What to produce
Across the data below, in how many lines does the word "tableGate" appear? Give only the number.

*** Input for this task ***

/-- The value of a function, cut off far below the last place of f32, where it is not special. -/
def sfuExact (fn : SfuFn) (x : Num) : Num :=
  match x with
  | .fin n m e _ =>
    (match fn with
    | .rcp => (Num.div (.fin false 1 0 false) x).1
    | .rsqrt => rsqrtNum m e
    | .sqrt => (Num.sqrt x).1
    | .exp2 => Special.exp2 n m e
    | .log2 => Special.log2 m e
    | .sin => Special.sin n m e
    | .cos => Special.cos n m e
    | .tanh => Special.tanh n m e
    | .sigm => Special.sigm n m e
    | .erf => Special.erf n m e)
  | y => y

/-- The result for one element: `vsqrt` is rounded, the others are one of the two values that bracket them. -/
def sfuElem (fn : SfuFn) (a : Nat) : Nat × Fx :=
  let x := Fmt.f32.decode a
  let sg := Fmt.f32.sig [a]
  let r := match sfuSpecial fn x with
    | some y => y
    | none =>
      let key := BitVec.ofNat 32 a
      match fn, x with
      | .sqrt, x => Fmt.f32.finish (Num.sqrt x) .rne 0
      | fn, x => bracket (Config.sfuUp fn.code key) (sfuExact fn x)
  (r.1, r.2 ||| sg)

def sfuGate (_ : Nat) (g : Group) (s : State) : Gate :=
  if s.limited g.id.core .sfu then .wait (.queue .sfu) s else .pass

/-- A special-function instruction enters the queue; its destination is empty until its results retire (R201). -/
def sfuOp (fn : SfuFn) (w : W32) (d a : BitVec 5) (q : BitVec 3) (l e : Bool) :=
  issue w (fun g => needV g [(vr a, l)] (vr d) false e q.toNat) sfuGate
    (fun k g s =>
      let m := g.eff q.toNat
      let r := fun i => packF 32 2 (fun j => sfuElem fn (elem 32 (g.vreg a.toNat i) j))
      let ent : SfuEnt := {
        group := k, dest := some d.toNat, vals := tabulate g.lanes (fun i => if bit m i then (r i).1 else 0), mask := m
        flags := orFlags g.lanes m (fun i => (r i).2), ord := g.ord }
      { s := (s.modGroup k (fun g' => { g'.await g (vr d) with ord := g'.ord + 1 })).modCore g.id.core (fun c => { c with sfu := c.sfu ++ [ent] }) })

/-- R196. -/
def execVcvt (t : NumTy) (d a : BitVec 5) (s : NumTy) (q : BitVec 3) (l : Bool) (r : Rm) (x : Bool) :
    State → Host.Outcome State Fault Refusal :=
  issue (encVcvt t d a s q l r x) (fun g => needV g [(vr a, l)] (vr d) false false q.toNat) noGate
    (onGroup (fun g g' =>
      let y := laneOut q.toNat d (fun g i => cvtLane t s x a g (g.rnd r) i) g g'
      if NumTy.isInt t && NumTy.isInt s then y else y.step (g.rnd r)))

/-- R197. -/
def execVqpack (r : Rm) (d a : BitVec 5) (p : PackForm) (q : BitVec 3) (l e x : Bool) :
    State → Host.Outcome State Fault Refusal :=
  issue (encVqpack r d a p q l e x) (fun g => needV g [(vr a, l)] (vr d) false e q.toNat) (tableGate x)
    (fun k g s => { s := (tableDone x s k g).modGroup k (fun g' =>
      (laneOut q.toNat d (fun g i => packForm p (tableOf x s g) a q g (g.rnd r) i) g g').step (g.rnd r)) })

/-- R198: with companding the one rounding is to nearest, and the generator does not step. -/
def execVqunpack (r : Rm) (d a : BitVec 5) (p : PackForm) (q : BitVec 3) (l e x : Bool) :
    State → Host.Outcome State Fault Refusal :=
  issue (encVqunpack r d a p q l e x) (fun g => needV g [(vr a, l)] (vr d) false e q.toNat) (tableGate x)
    (fun k g s => { s := (tableDone x s k g).modGroup k (fun g' =>
      let y := laneOut q.toNat d (fun g i => unpackForm p (tableOf x s g) a g (g.rnd r) i) g g'
      if x then y else y.step (g.rnd r)) })

/-- R199. -/
def execVqscale (r : Rm) (d a b : BitVec 5) (q : BitVec 3) (l m e : Bool) : State → Host.Outcome State Fault Refusal :=
  laneFlt (encVqscale r d a b q l m e) d [(vr a, l), (vr b, m)] false e q (fun g => g.rnd r) (fun g k i =>
    packF 32 2 (fun j =>
      let c := elem 32 (g.vreg a.toNat i) j
      let y := Fmt.f32.round ((Fmt.f32.decode c).scale (sval 8 (g.vreg b.toNat i).toNat)) k (g.draw (8 * i + j)) false
      (y.1, y.2 ||| Fmt.f32.sig [c])))

/-- R200. -/
def execVrcp (d a : BitVec 5) (q : BitVec 3) (l e : Bool) : State → Host.Outcome State Fault Refusal :=
  sfuOp .rcp (encVrcp d a q l e) d a q l e

/-- R200. -/
def execVrsqrt (d a : BitVec 5) (q : BitVec 3) (l e : Bool) : State → Host.Outcome State Fault Refusal :=
  sfuOp .rsqrt (encVrsqrt d a q l e) d a q l e

/-- R200. -/
def execVsqrtSfu (d a : BitVec 5) (q : BitVec 3) (l e : Bool) : State → Host.Outcome State Fault Refusal :=
  sfuOp .sqrt (encVsqrtSfu d a q l e) d a q l e

/-- R200. -/
def execVexp2 (d a : BitVec 5) (q : BitVec 3) (l e : Bool) : State → Host.Outcome State Fault Refusal :=
  sfuOp .exp2 (encVexp2 d a q l e) d a q l e

/-- R200. -/
def execVlog2 (d a : BitVec 5) (q : BitVec 3) (l e : Bool) : State → Host.Outcome State Fault Refusal :=
  sfuOp .log2 (encVlog2 d a q l e) d a q l e

/-- R200. -/
def execVsin (d a : BitVec 5) (q : BitVec 3) (l e : Bool) : State → Host.Outcome State Fault Refusal :=
  sfuOp .sin (encVsin d a q l e) d a q l e

/-- R200. -/
def execVcos (d a : BitVec 5) (q : BitVec 3) (l e : Bool) : State → Host.Outcome State Fault Refusal :=
  sfuOp .cos (encVcos d a q l e) d a q l e

/-- R200. -/
def execVtanh (d a : BitVec 5) (q : BitVec 3) (l e : Bool) : State → Host.Outcome State Fault Refusal :=
  sfuOp .tanh (encVtanh d a q l e) d a q l e

/-- R200. -/
def execVsigm (d a : BitVec 5) (q : BitVec 3) (l e : Bool) : State → Host.Outcome State Fault Refusal :=
  sfuOp .sigm (encVsigm d a q l e) d a q l e

/-- R200. -/
def execVerf (d a : BitVec 5) (q : BitVec 3) (l e : Bool) : State → Host.Outcome State Fault Refusal :=
  sfuOp .erf (encVerf d a q l e) d a q l e

end Sys2Proof.Machine
end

*** End of Input for this task ***

Result
2